The Motor Sports Association’s first ever Advanced Apprenticeship in Sporting Excellence begins in earnest this week as the Class of 2009 enrols on the course.
Having received nearly 70 applications from drivers looking to join the government-funded programme, the MSA has selected a total of 33 drivers to make up the inaugural intake of the course. The MSA was looking for evidence of performances to date and the potential of candidates to go on to achieve an Elite level of competition in future years. The MSA is also delighted to have teamed up with the Auto Cycle Union (ACU), governing body of two-wheeled motor sport, who have nominated six of their riders to join the MSA’s scheme.
Last week, the MSA’s three nominated assessors – former racer and current Go Motorsport Regional Development Officer Tom Gaymor, British Rally Elite graduate James Wozencroft and MSA co-ordinator Greg Symes – received two days of training at Motor Sports House in order to qualify for their A1 Assessor award. The assessors will be assigned up to 15 AASE candidates and will be responsible for their assessment throughout the course of the programme.
This week (Tuesday/Wednesday), the 39 AASE students will attend a two-day induction course at Croydon College, South London. Croydon College has previously delivered AASE courses in both golf and athletics and has been chosen by the MSA to lead the AASE in motor sport as a result of its excellent track record.
During the induction, the students will receive an introduction to the programme, will conduct an initial assessment of their abilities and knowledge and engage in workshop sessions to begin the study process.

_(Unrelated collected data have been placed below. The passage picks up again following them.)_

-- ==== Sys2Proof/Machine/Layout.lean ====
section
/-! DEFINITION. The layout-class fields (spec 01, R1 to R7), the power-on layout (R9) and point lookup (R5). -/

namespace Sys2Proof.Machine

/-- A slot record: used, end_x, and a display or GAP (`none`) (R3). -/
structure SlotRec where
  used    : Bool
  endX    : Nat
  display : Option Display
  deriving DecidableEq, Repr

/-- A TIERS entry (R2). -/
structure TierRec where
  used  : Bool
  endY  : Nat
  slots : Vector SlotRec 6
  deriving DecidableEq, Repr

/-- The layout fields of a DISPLAYS entry (R4). -/
structure DisplayRec where
  enabled : Bool
  width   : Nat
  height  : Nat
  base    : Option Head
  shift   : Nat
  deriving DecidableEq, Repr

/-- A WINDOWS entry (R7). -/
structure WindowRec where
  enabled     : Bool
  display     : Display
  source      : Head
  x           : Nat
  y           : Nat
  shift       : Nat
  interactive : Bool
  deriving DecidableEq, Repr

/-- The layout fields of a HEADS entry (R6). -/
structure HeadRec where
  owner   : Option Target
  originX : Nat
  originY : Nat
  deriving DecidableEq, Repr

/-- The layout fields of a TARGETS entry (R6). -/
structure DeskSize where
  dw : Nat
  dh : Nat
  deriving DecidableEq, Repr

/-- One copy of the layout (R1). -/
structure Layout where
  tiers    : Vector TierRec 3
  displays : Vector DisplayRec 6
  windows  : Vector WindowRec 8
  heads    : Vector HeadRec 12
  desktops : Vector DeskSize 8
  deriving DecidableEq, Repr

/-- The power-on layout (R9). -/
def powerOnLayout : Layout where
  tiers := Vector.ofFn fun i =>
    if i = 0 then ⟨true, 1080, Vector.ofFn fun s => ⟨true, 1920 * (s.val + 1), some s⟩⟩
    else ⟨false, 1080, Vector.ofFn fun _ => ⟨false, 1920, none⟩⟩
  displays := Vector.ofFn fun d => ⟨true, 1920, 1080, some ⟨d.val, by omega⟩, 0⟩
  windows := Vector.ofFn fun _ => ⟨false, 0, 0, 0, 0, 1, false⟩
  heads := Vector.ofFn fun h => ⟨if hh : h.val < 8 then some ⟨h.val, hh⟩ else none, 0, 0⟩
  desktops := Vector.ofFn fun _ => ⟨1920, 1080⟩

/-- A rectangle of desk units or display pixels (00_scope.md, Rectangles). -/
structure Rect where
  x : Nat
  y : Nat
  w : Nat
  h : Nat
  deriving DecidableEq, Repr

/-- The points of a rectangle (00_scope.md, Rectangles). -/
def Rect.contains (r : Rect) (x y : Nat) : Bool := r.x ≤ x && x < r.x + r.w && r.y ≤ y && y < r.y + r.h

/-- A clipped width or height of 0 makes a rectangle empty (R7). -/
def Rect.isEmpty (r : Rect) : Bool := r.w = 0 || r.h = 0

/-- A display in a slot of a tier. -/
structure Place where
  tier    : Tier
  slot    : Slot
  display : Display
  deriving DecidableEq, Repr

/-- Slot s of tier i. -/
def Layout.slot (L : Layout) (i : Tier) (s : Slot) : SlotRec := L.tiers[i].slots[s]

/-- top(i) (R2). -/
def Layout.top (L : Layout) (i : Tier) : Nat := if i.val = 0 then 0 else L.tiers[i.val - 1].endY

/-- left(s) in tier i (R3). -/
def Layout.left (L : Layout) (i : Tier) (s : Slot) : Nat := if s.val = 0 then 0 else L.tiers[i].slots[s.val - 1].endX

/-- A tier's height (R2). -/
def Layout.tierHeight (L : Layout) (i : Tier) : Nat := L.tiers[i].endY - L.top i

/-- A slot's width (R3). -/
def Layout.slotWidth (L : Layout) (i : Tier) (s : Slot) : Nat := (L.slot i s).endX - L.left i s

/-- All slots, tier by tier and slot by slot. -/
def slotOrder : List (Tier × Slot) := (List.finRange 3).flatMap fun i => (List.finRange 6).map fun s => (i, s)

/-- The used slots of used tiers, in tier-then-slot order (R17). -/
def Layout.usedSlots (L : Layout) : List (Tier × Slot) := slotOrder.filter fun q => L.tiers[q.1].used && (L.slot q.1 q.2).used

/-- The used, non-GAP slots of used tiers in tier-then-slot order, with their displays (R4, R18). -/
def Layout.places (L : Layout) : List Place :=
  L.usedSlots.filterMap fun q => (L.slot q.1 q.2).display.map fun d => ⟨q.1, q.2, d⟩

/-- Where a display is placed (R4). -/
def Layout.placeOf (L : Layout) (d : Display) : Option Place := L.places.find? fun p => p.display = d

/-- The first screen (R4). -/
def Layout.firstScreen (L : Layout) : Option Place := L.places.head?

/-- The screen of a placed display (R4). -/
def Layout.screen (L : Layout) (p : Place) : Rect :=
  ⟨L.left p.tier p.slot, L.top p.tier, L.displays[p.display].width, L.displays[p.display].height⟩

/-- Left and top edge plus half the size, the centre of a rectangle (R4; R57 for a window). -/
def Rect.centre (r : Rect) : Nat × Nat := (r.x + r.w / 2, r.y + r.h / 2)

/-- The tier of a row: step 1 of R5. -/
def Layout.tierAt (L : Layout) (y : Nat) : Option Tier :=
  (List.finRange 3).find? fun i => L.tiers[i].used && y < L.tiers[i].endY

/-- The slot of a column in tier i: step 2 of R5. -/
def Layout.slotAt (L : Layout) (i : Tier) (x : Nat) : Option Slot :=
  (List.finRange 6).find? fun s => (L.slot i s).used && x < (L.slot i s).endX

/-- Point lookup (R5): the screen a point lies in, or no screen. -/
def Layout.lookup (L : Layout) (x y : Nat) : Option Place :=
  match L.tierAt y with
  | none => none
  | some i =>
    match L.slotAt i x with
    | none => none
    | some s =>
      match (L.slot i s).display with
      | none => none
      | some d => if L.top i + L.displays[d].height ≤ y then none else some ⟨i, s, d⟩

/-- A display belongs to the owner of its base head (R6). -/
def Layout.displayOwner (L : Layout) (d : Display) : Option Target :=
  match L.displays[d].base with
  | none => none
  | some h => L.heads[h].owner

/-- The owner of a window's source head (R8). -/
def Layout.windowOwner (L : Layout) (w : Window) : Option Target := L.heads[L.windows[w].source].owner

end Sys2Proof.Machine
end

Following the induction period, much of the learning will be delivered remotely, with further blocks of study time scheduled for later in the year.
MSA Performance Director, Robert Reid, who has created the AASE in motor sport and brought it together under the newly launched MSA Academy structure, is delighted that the programme is up and running.
“It was great last week to attend the assessor training day – it really feels as though we are moving forward now,” he explains. “We have spent a long time getting this all together – I would like to thank everyone for the patience they have shown, but it was important to make sure that we got it right from the start.
“I am sure that the athletes won’t know exactly what to expect when they turn up this week, but I am certain that those that apply themselves and stick with the course for the next 15 months will emerge not only as far better drivers with far greater potential, but they will have a really valuable qualification that can be used in later life if they need to.”
About the Advanced Apprenticeship in Sporting Excellence
The Advanced Apprenticeship in Sporting Excellence (AASE) is funded by the National Apprenticeship Service (formerly Learning and Skills Council) and is already well established in many other sports including football, rugby, tennis, golf, athletics and swimming with notable success – for example, Rebecca Adlington was an AASE student when she took double Gold in the pool in Beijing.
The Advanced Apprenticeships have been designed to meet the needs of young people aged 16-18 (up to 24 in some cases) who have the realistic potential to achieve excellence in their sport and are seeking to perform at the highest level as their main career goal.
The programme teaches the broad range of competences required in elite sport and focuses on the development of the student as a motor sport competitor. But as well as improving their human performance, students will also develop a mix of transferable skills and qualifications that can be used in later life to progress to further/higher education and/or gain employment within the field of motor sport or outside it.
The MSA has appointed Croydon College as its lead education provider, but apprentices will not need to move to Croydon as the course will utilise modern delivery techniques to base much of the work around the location of the learners’ competitive commitments.
The course content will be in two parts: half vocational (NVQ) and half technical certificate (BTEC). For the vocational element, students will receive a Level 3 NVQ in Sporting Excellence. Alongside this, students will either study for a BTEC National Certificate or National Diploma in Sport, or continue with their regular ‘A’ levels. The National Certificate in Sport is equivalent to two ‘A’ levels while the National Diploma is equivalent to three ‘A’ levels. A recognised coaching qualification will also be included in the technical certificate.
Release MSA09-033: 24 August 2009
For media information only. No regulatory value.